**EXERCISE AIM**: Return each line of the data below that contains the string "next".

**SUPPLIED MATERIAL**:
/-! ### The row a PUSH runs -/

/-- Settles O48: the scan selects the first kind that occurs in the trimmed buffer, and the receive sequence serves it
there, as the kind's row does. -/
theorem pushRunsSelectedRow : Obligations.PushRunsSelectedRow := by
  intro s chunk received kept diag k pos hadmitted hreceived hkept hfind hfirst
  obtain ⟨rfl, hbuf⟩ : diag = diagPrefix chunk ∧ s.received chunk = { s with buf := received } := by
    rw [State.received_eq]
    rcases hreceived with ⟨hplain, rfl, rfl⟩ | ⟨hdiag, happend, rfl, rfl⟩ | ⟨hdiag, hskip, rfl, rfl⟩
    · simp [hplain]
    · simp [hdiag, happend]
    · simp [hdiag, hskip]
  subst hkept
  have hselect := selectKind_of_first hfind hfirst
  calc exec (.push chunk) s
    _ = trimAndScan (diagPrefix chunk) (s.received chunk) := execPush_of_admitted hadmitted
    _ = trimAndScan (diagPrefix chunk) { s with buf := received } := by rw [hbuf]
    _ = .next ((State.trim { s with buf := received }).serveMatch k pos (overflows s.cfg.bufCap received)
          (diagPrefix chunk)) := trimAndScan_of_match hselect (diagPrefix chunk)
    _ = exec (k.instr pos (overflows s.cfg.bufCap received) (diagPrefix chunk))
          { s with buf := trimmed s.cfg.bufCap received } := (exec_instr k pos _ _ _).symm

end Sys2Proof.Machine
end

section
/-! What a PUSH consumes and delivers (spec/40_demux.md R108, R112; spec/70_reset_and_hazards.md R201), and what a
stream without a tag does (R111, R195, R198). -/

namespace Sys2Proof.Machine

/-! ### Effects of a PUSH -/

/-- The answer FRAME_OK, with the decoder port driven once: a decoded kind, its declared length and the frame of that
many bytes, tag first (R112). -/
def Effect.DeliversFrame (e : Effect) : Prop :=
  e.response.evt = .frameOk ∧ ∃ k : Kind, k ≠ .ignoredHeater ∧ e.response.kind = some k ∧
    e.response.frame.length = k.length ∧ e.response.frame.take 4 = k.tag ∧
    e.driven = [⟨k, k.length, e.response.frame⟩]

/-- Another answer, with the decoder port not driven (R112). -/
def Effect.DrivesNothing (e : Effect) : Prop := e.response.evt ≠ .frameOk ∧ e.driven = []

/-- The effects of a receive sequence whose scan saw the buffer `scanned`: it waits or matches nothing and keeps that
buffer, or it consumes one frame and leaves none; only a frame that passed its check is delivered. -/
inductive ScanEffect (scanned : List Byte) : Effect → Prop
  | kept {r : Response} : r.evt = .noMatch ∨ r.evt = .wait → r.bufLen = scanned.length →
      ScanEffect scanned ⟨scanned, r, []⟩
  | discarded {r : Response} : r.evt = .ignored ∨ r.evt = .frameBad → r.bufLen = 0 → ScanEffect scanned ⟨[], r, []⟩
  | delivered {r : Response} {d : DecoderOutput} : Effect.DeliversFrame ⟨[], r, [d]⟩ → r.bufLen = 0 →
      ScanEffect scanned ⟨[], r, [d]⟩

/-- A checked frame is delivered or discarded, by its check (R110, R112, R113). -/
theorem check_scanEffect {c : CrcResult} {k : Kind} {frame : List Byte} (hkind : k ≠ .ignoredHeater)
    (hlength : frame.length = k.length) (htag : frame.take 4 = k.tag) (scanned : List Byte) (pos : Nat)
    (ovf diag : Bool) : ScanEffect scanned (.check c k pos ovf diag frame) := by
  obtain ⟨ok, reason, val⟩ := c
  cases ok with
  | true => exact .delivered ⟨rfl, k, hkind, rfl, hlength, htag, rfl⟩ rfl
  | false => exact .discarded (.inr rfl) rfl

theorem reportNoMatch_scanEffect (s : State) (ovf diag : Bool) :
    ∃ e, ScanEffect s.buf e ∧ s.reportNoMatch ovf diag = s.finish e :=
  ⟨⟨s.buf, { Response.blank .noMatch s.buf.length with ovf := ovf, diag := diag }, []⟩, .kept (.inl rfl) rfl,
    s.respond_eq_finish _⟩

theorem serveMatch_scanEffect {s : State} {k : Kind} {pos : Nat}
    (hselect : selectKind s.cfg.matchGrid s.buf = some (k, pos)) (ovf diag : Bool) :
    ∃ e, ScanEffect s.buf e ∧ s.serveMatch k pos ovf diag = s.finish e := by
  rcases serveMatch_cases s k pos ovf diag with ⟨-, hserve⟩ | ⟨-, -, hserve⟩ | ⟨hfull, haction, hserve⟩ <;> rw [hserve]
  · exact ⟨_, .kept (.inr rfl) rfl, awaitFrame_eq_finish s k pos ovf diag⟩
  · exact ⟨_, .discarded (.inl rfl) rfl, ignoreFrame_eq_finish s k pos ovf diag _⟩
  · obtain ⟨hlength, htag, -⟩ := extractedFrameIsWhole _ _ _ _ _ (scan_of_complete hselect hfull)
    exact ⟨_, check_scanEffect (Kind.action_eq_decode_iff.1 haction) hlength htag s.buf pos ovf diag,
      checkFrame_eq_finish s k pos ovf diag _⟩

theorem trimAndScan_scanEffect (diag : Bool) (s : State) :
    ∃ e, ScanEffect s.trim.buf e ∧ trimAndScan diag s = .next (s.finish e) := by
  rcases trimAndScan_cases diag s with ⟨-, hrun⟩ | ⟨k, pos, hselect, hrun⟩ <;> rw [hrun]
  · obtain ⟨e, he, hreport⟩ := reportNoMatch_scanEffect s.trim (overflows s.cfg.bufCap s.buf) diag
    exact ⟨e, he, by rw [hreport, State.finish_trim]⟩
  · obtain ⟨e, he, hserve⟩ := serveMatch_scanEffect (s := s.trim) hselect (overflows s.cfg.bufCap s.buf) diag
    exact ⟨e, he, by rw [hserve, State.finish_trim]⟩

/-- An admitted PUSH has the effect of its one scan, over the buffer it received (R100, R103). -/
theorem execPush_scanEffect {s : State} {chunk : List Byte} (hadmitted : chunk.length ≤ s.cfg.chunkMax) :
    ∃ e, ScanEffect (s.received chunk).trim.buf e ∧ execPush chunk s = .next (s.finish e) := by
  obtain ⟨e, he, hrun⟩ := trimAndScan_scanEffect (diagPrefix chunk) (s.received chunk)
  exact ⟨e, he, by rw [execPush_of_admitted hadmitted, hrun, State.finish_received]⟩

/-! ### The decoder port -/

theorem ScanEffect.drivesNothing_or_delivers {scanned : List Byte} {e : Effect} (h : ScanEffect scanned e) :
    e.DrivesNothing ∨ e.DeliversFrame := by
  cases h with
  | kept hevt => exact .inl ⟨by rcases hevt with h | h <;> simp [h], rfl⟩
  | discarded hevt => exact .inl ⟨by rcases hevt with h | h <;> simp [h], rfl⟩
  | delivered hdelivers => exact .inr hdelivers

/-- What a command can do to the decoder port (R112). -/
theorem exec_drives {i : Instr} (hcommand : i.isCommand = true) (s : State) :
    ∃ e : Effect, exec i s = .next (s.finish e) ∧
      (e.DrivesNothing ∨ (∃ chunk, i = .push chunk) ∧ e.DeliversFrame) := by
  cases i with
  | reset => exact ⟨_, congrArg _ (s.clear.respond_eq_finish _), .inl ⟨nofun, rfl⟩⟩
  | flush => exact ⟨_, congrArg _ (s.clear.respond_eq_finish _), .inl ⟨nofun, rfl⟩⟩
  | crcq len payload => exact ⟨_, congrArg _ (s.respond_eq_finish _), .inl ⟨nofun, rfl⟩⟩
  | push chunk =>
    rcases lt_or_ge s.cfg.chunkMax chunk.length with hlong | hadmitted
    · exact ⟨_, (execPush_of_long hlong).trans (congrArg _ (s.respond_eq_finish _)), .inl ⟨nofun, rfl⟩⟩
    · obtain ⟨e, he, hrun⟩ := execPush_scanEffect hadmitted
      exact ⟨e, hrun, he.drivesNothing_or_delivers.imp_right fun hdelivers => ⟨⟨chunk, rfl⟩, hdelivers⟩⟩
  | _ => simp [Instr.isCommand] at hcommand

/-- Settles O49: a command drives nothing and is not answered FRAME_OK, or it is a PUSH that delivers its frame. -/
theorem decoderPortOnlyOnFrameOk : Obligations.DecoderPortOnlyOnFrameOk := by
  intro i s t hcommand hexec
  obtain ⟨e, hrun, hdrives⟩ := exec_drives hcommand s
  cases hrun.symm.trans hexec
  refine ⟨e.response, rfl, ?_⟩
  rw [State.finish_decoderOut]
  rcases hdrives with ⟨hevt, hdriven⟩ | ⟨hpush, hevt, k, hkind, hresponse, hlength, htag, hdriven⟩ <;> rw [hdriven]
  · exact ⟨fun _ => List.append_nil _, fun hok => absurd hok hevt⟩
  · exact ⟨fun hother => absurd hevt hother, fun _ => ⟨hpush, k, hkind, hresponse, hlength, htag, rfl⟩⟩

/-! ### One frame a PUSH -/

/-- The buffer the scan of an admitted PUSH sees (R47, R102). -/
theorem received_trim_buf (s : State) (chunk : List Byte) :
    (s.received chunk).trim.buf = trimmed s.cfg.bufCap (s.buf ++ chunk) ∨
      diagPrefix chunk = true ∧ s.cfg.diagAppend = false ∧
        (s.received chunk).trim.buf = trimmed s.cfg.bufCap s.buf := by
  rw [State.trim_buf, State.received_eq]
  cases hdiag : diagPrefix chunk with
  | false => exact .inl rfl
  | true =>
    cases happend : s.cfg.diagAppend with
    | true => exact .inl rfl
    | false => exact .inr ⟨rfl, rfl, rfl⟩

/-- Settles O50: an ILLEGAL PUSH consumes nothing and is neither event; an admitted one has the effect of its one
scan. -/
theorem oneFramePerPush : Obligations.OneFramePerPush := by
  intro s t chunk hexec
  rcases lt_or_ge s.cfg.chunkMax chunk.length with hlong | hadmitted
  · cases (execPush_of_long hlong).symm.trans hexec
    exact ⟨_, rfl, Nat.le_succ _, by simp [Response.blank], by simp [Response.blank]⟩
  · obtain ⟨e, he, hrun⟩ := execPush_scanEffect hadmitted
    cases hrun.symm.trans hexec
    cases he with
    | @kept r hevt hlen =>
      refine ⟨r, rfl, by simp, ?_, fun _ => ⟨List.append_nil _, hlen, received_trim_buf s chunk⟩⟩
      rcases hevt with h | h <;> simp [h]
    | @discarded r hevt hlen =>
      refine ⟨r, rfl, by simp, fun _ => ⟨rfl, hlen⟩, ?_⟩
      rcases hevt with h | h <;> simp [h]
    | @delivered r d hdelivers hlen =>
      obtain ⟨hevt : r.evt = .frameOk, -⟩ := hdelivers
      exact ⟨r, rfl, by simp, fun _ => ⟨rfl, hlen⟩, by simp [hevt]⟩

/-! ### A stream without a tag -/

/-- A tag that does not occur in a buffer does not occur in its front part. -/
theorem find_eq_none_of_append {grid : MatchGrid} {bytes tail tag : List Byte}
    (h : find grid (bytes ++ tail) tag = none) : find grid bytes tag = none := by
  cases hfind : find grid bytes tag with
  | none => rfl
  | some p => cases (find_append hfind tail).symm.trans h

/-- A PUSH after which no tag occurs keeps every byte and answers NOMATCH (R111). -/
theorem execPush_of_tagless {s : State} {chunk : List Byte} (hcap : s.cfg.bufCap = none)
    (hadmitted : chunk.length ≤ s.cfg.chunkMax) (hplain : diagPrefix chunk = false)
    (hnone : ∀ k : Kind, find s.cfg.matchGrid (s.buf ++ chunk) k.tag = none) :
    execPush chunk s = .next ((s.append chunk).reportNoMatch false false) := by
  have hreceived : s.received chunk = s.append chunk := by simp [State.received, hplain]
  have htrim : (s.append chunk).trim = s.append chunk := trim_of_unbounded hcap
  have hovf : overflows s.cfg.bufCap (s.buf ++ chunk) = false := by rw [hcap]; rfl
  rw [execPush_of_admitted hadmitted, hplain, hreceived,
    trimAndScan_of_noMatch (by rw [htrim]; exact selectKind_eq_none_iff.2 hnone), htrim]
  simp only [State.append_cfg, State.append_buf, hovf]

==

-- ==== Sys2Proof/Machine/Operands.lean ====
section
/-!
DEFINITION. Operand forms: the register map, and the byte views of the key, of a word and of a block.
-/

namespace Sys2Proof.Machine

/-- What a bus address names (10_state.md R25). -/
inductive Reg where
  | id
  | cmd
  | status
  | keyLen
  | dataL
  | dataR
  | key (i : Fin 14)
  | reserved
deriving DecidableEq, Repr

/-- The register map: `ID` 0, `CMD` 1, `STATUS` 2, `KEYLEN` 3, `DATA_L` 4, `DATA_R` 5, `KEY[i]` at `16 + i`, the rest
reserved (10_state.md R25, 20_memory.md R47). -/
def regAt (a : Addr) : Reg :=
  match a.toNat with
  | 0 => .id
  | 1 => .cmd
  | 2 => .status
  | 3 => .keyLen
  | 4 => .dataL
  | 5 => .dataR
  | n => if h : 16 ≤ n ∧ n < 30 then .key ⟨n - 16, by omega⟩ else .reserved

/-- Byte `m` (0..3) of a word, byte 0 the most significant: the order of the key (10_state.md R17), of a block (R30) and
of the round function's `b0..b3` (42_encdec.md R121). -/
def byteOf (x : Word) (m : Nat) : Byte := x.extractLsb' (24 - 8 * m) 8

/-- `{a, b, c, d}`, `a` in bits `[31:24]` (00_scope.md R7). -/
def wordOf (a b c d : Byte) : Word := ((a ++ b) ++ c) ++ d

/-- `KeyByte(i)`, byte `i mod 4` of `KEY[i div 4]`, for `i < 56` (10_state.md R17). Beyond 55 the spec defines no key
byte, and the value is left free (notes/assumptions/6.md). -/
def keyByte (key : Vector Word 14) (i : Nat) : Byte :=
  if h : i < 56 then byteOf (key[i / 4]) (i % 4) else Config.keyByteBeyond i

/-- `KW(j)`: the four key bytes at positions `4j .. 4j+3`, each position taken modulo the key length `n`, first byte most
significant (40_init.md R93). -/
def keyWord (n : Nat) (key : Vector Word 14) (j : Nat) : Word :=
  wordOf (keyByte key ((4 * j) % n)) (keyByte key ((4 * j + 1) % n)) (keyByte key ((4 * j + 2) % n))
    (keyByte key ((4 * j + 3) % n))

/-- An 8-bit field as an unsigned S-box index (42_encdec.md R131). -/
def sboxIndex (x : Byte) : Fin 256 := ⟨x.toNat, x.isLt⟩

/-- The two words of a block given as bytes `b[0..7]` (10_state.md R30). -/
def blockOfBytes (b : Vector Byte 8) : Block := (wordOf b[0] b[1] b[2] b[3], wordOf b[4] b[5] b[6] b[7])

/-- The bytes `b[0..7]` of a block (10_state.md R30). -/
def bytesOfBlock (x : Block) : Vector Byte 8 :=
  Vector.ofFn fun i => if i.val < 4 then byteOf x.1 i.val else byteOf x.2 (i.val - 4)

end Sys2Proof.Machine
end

**ANSWER TO THE PROBLEM**:
    _ = .next ((State.trim { s with buf := received }).serveMatch k pos (overflows s.cfg.bufCap received)
    ∃ e, ScanEffect s.trim.buf e ∧ trimAndScan diag s = .next (s.finish e) := by
    ∃ e, ScanEffect (s.received chunk).trim.buf e ∧ execPush chunk s = .next (s.finish e) := by
    ∃ e : Effect, exec i s = .next (s.finish e) ∧
    execPush chunk s = .next ((s.append chunk).reportNoMatch false false) := by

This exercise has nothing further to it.